#### [To do]
How many lines in the data below contain the string "engine"? Answer with the number only.

■ ■ ■ ■ ■ ■ ■

-- ==== Sys2Proof/Machine/PerformTable.lean ====
section
/-! DEFINITION. What each engine word does when it is performed: one line for each word of engines 1 to 6 (R13). Loop words
are run by the loop runner of their engine. -/

namespace Sys2Proof.Machine

/-- Perform the word of an entry, from where its progress stands. -/
def performWord (x : Entry) : M Unit :=
  match x.word with
  | .vLd d _ _ _ => performVLd d x
  | .vSt d _ _ _ => performVSt d x
  | .vLds d _ _ _ => performVLds d x
  | .vSts d _ _ _ => performVSts d x
  | .vLdh d y _ m _ => performVLdh d y m x
  | .vSth d y _ m _ => performVSth d y m x
  | .vMov d y _ => performVMov d y x
  | .vBcs d _ _ => performVBcs d x
  | .vIota d _ _ _ => performVIota d x
  | .vPset d _ _ _ => performVPset d x
  | .vAdd d y z _ => performVAdd d y z x
  | .vSub d y z _ => performVSub d y z x
  | .vMul d y z _ => performVMul d y z x
  | .vFma d y z m _ => performVFma d y z m x
  | .vMin d y z _ => performVMin d y z x
  | .vMax d y z _ => performVMax d y z x
  | .vAbs d y _ => performVAbs d y x
  | .vNeg d y _ => performVNeg d y x
  | .vIadd d y z _ => performVIadd d y z x
  | .vIsub d y z _ => performVIsub d y z x
  | .vImul d y z m _ => performVImul d y z m x
  | .vImulw d y z m _ => performVImulw d y z m x
  | .vAnd d y z _ => performVAnd d y z x
  | .vOr d y z _ => performVOr d y z x
  | .vXor d y z _ => performVXor d y z x
  | .vNot d y _ => performVNot d y x
  | .vShl d y z _ => performVShl d y z x
  | .vShr d y z _ => performVShr d y z x
  | .vSha d y z _ => performVSha d y z x
  | .vImin d y z m _ => performVImin d y z m x
  | .vImax d y z m _ => performVImax d y z m x
  | .vCmp d y z m _ => performVCmp d y z m x
  | .vIcmp d y z m _ => performVIcmp d y z m x
  | .vSel d y z m _ => performVSel d y z m x
  | .vPand d y z _ => performVPand d y z x
  | .vPor d y z _ => performVPor d y z x
  | .vPxor d y z _ => performVPxor d y z x
  | .vPnot d y _ => performVPnot d y x
  | .vRotr d y _ _ => performVRotr d y x
  | .vRotc d y _ _ => performVRotc d y x
  | .vBcr d y _ _ => performVBcr d y x
  | .vBcc d y _ _ => performVBcc d y x
  | .vRedr d y m _ => performVRedr d y m x
  | .vRedc d y m _ => performVRedc d y m x
  | .vCvtf d y m _ => performVCvtf d y m x
  | .vCvti d y m _ => performVCvti d y m x
  | .vCvtq d y m _ => performVCvtq d y m x
  | .vExp2 d y _ => performVExp2 d y x
  | .vLog2 d y _ => performVLog2 d y x
  | .vRcp d y _ => performVRcp d y x
  | .vRsq d y _ => performVRsq d y x
  | .vTanh d y _ => performVTanh d y x
  | .vSigm d y _ => performVSigm d y x
  | .vRng d m _ => performVRng d m x
  | .vStop d y _ _ => performVStop d y x
  | .mMma d _ _ _ => performMMma d x
  | .mMmaG d _ _ _ => performMMmaG d x
  | .mLdw _ _ _ m _ => performMLdw m x
  | .mSwap _ _ => performMSwap x
  | .mZero d _ _ => performMZero d x
  | .mRdz _ y _ _ => performMRdz y x
  | .mWrz d _ _ _ => performMWrz d x
  | .mCkpt d y _ _ _ => performMCkpt d y x
  | .mRest d y _ _ _ => performMRest d y x
  | .mEpi _ y _ _ => performMEpi y x
  | .mTsub _ _ _ => performMTsub x
  | .mTqry _ _ _ => performMTqry x
  | .mTcan _ _ m _ => performMTcan m x
  | .mRdv _ m _ => performMRdv m x
  | .mWid _ _ _ => performMWid x
  | .cCp _ _ _ m _ => performCCp m x
  | .cCpd _ _ _ m _ => performCCpd m x
  | .cGath _ _ _ m _ => performCGath m x
  | .cScat _ _ _ m _ => performCScat m x
  | .cFill _ _ _ _ => performCFill x
  | .cCvt _ _ _ m _ => performCCvt m x
  | .cBind d _ _ m _ => performCBind d m x
  | .cKvg _ _ _ m _ => performCKvg m x
  | .cKvs _ _ _ m _ => performCKvs m x
  | .cGm _ _ _ m _ => performCGm m x
  | .cPeer _ _ _ _ => performCPeer x
  | .cRwin _ _ _ m _ => performCRwin m x
  | .cPf _ _ _ _ => performCPf x
  | .cUnbind d _ => performCUnbind d x
  | .cDsc d _ m _ => performCDsc d m x
  | .cBbinv _ _ => performCBbinv x
  | .bAdd _ _ _ r w _ => performBAdd r w x
  | .bMin _ _ _ r w _ => performBMin r w x
  | .bMax _ _ _ r w _ => performBMax r w x
  | .bMinu _ _ _ r w _ => performBMinu r w x
  | .bMaxu _ _ _ r w _ => performBMaxu r w x
  | .bAnd _ _ _ r w _ => performBAnd r w x
  | .bOr _ _ _ r w _ => performBOr r w x
  | .bXor _ _ _ r w _ => performBXor r w x
  | .bSwap _ _ _ r w _ => performBSwap r w x
  | .bCas _ _ _ r w _ => performBCas r w x
  | .bFadd _ _ _ _ => performBFadd x
  | .bFadb _ _ _ _ => performBFadb x
  | .bScal _ _ _ t _ => performBScal t x
  | .bAxpy _ _ _ t _ => performBAxpy t x
  | .bWait _ _ z k w _ => performBWait z k w x
  | .bVst _ _ _ _ => performBVst x
  | .bVld _ _ _ t _ => performBVld t x
  | .bVldLe _ _ _ t _ => performBVldLe t x
  | .bVretire _ _ _ => performBVretire x
  | .bVnew _ _ _ => performBVnew x
  | .bVfloor _ _ _ => performBVfloor x
  | .bVreg _ _ _ => performBVreg x
  | .bVregFree _ _ _ => performBVregFree x
  | .bVregRd _ _ _ => performBVregRd x
  | .bVregSpill _ _ _ => performBVregSpill x
  | .aAttn _ _ _ k v _ => performAAttn k v x
  | .aPart _ _ _ k v _ => performAPart k v x
  | .aMerge _ _ _ n _ => performAMerge n x
  | .aCfg _ _ _ => performACfg x
  | .aBinv _ _ => performABinv x
  | .aPref _ _ _ _ => performAPref x
  | .kPool _ _ _ => performKPool x
  | .kPoolOff _ _ => performKPoolOff x
  | .kTbl _ _ _ _ => performKTbl x
  | .kApp _ _ _ r w _ => performKApp r w x
  | .kWr _ _ _ m _ => performKWr m x
  | .kFork _ _ _ _ => performKFork x
  | .kTrunc _ _ _ => performKTrunc x
  | .kRet _ _ => performKRet x
  | .kWinOpen _ _ _ _ => performKWinOpen x
  | .kCommit _ _ _ n _ => performKCommit n x
  | .kAbort _ _ n _ => performKAbort n x
  | .kCkpt _ _ _ _ => performKCkpt x
  | .kLen _ _ _ => performKLen x
  | .kBbinv _ _ => performKBbinv x
  | .kFalloc _ _ _ n _ => performKFalloc n x
  | .kFfree _ _ _ _ => performKFfree x
  | .kFscrub _ _ _ => performKFscrub x
  | .kFscrubTake _ _ _ _ => performKFscrubTake x
  | .kFref _ _ _ _ => performKFref x
  | .kFqryBlk _ _ _ _ => performKFqryBlk x
  | .kFqryPool _ _ _ => performKFqryPool x
  | _ => pure ()

end Sys2Proof.Machine
end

■ ■ ■ ■ ■ ■ ■

#### [Result for this task]
2